Exercise details: Look through the entries for the string "Tests" and copy every line where it shows up.

[Exercise data Boundary: Start]

-- ==== Sys2Proof/Tests/Slice0.lean ====
section
/-! SUPPORT. Tests: the ill-formed terms WellFormed refuses, words written out from the spec's encodings,
worked examples of spec/95_test_vectors.md and of the command rules (expected values are the spec's), and
for every statement with hypotheses a concrete state and operands that meet them. -/

namespace Sys2Proof.Tests

open Sys2Proof Sys2Proof.Machine Sys2Proof.Claims

/-! ### Small builds and states -/

/-- A build with `n` encoders, `m` modules and an open tiling. -/
def build (n : Nat) (m : Fin 9) (tiling : Nat × Nat) : Config where
  wiring := List.replicate n { pinA := 0, pinB := 1, pullUp := true }
  clickStep := .one
  prevReset := 0b00#2
  portWidth := .bits8
  m := m
  openTiling := tiling

/-- An encoder record. -/
def enc (value lo hi : Int) (wrap : Bool) (prev : PinState) (acc : SubStep) : Encoder where
  value := BitVec.ofInt 16 value
  lo := BitVec.ofInt 16 lo
  hi := BitVec.ofInt 16 hi
  wrap := wrap
  prev := prev
  acc := acc

/-- A state of one module with these encoder records and these pin levels. -/
def st (encs : List Encoder) (pins : List PinState) : State :=
  { State.resetOf (build encs.length 1 (1, 2)) with encs := encs, pins := pins }

/-- The same with these events presented. -/
def stPort (encs : List Encoder) (port : List Event) : State := { st encs [] with port := port }

/-- A state of a grid of `m` modules. -/
def grid (m : Fin 9) (tiling : Nat × Nat) : State := State.resetOf (build 1 m tiling)

/-- An encoder as reset leaves it, but for PREV and ACC. -/
def fresh (prev : PinState) (acc : SubStep) : Encoder := enc 0 (-32768) 32767 false prev acc

/-- The outcome is a next state with the property. -/
def nextIs (o : Host.Outcome State Fault Refusal) (p : State → Bool) : Bool :=
  match o with
  | .next t => p t
  | .fault _ => false
  | .refused _ => false

/-- The outcome is the refusal for encoder `i`. -/
def refusedFor (o : Host.Outcome State Fault Refusal) (i : Nat) : Bool :=
  match o with
  | .next _ => false
  | .fault _ => false
  | .refused why => decide (why = .boundsPrecondition i)

/-- The response word of the outcome is `w`. -/
def answers (o : Host.Outcome State Fault Refusal) (w : RspWord) : Bool :=
  nextIs o fun t => decide (t.rsp.map (·.word) = some w)

/-- The outcome is a next state with the response word `w` and the property. -/
def answersAnd (o : Host.Outcome State Fault Refusal) (w : RspWord) (p : State → Bool) : Bool :=
  nextIs o fun t => decide (t.rsp.map (·.word) = some w) && p t

/-! ### WellFormed: each check refuses an ill-formed term (R84, with N_ENC = 1) -/

theorem test_wellFormed_refuses_sample : Instr.wellFormed 1 (.sample 1 0b00#2) = false := by decide

theorem test_wellFormed_refuses_setbounds : Instr.wellFormed 1 (.setbounds 1 0 10 true) = false := by
  decide

theorem test_wellFormed_refuses_setvalue : Instr.wellFormed 1 (.setvalue 255 0) = false := by decide

theorem test_wellFormed_refuses_getvalue : Instr.wellFormed 0 (.getvalue 0) = false := by decide

theorem test_wellFormed_accepts_the_last_index : Instr.wellFormed 256 (.getvalue 255) = true := by decide

/-! ### Words written out bit by bit from R72 to R78 -/

theorem test_decode_nop :
    decode 1 0b0000_00000000_000_0_0000000000000000_0000000000000000#48 = .ok .nop := by decide

theorem test_decode_begin :
    decode 1 0b0001_00000000_000_0_0000000000000000_0000000000000000#48 = .ok .begin_ := by decide

theorem test_decode_poll :
    decode 1 0b0010_00000000_000_0_0000000000000000_0000000000000000#48 = .ok .poll := by decide

theorem test_decode_sample :
    decode 4 0b0011_00000010_000_0_0000000000000000_0000000000000001#48 =
      .ok (.sample 2 0b01#2) := by decide

theorem test_decode_setbounds :
    decode 4 0b0100_00000011_000_1_0000000000000101_1111111111111011#48 =
      .ok (.setbounds 3 (BitVec.ofInt 16 (-5)) 5 true) := by decide

theorem test_decode_setvalue :
    decode 1 0b0101_00000000_000_0_0000000000000000_1000000000000000#48 =
      .ok (.setvalue 0 (BitVec.ofInt 16 (-32768))) := by decide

[Exercise data Boundary: End]

Written answer:
-- ==== Sys2Proof/Tests/Slice0.lean ====
/-! SUPPORT. Tests: the ill-formed terms WellFormed refuses, words written out from the spec's encodings,
namespace Sys2Proof.Tests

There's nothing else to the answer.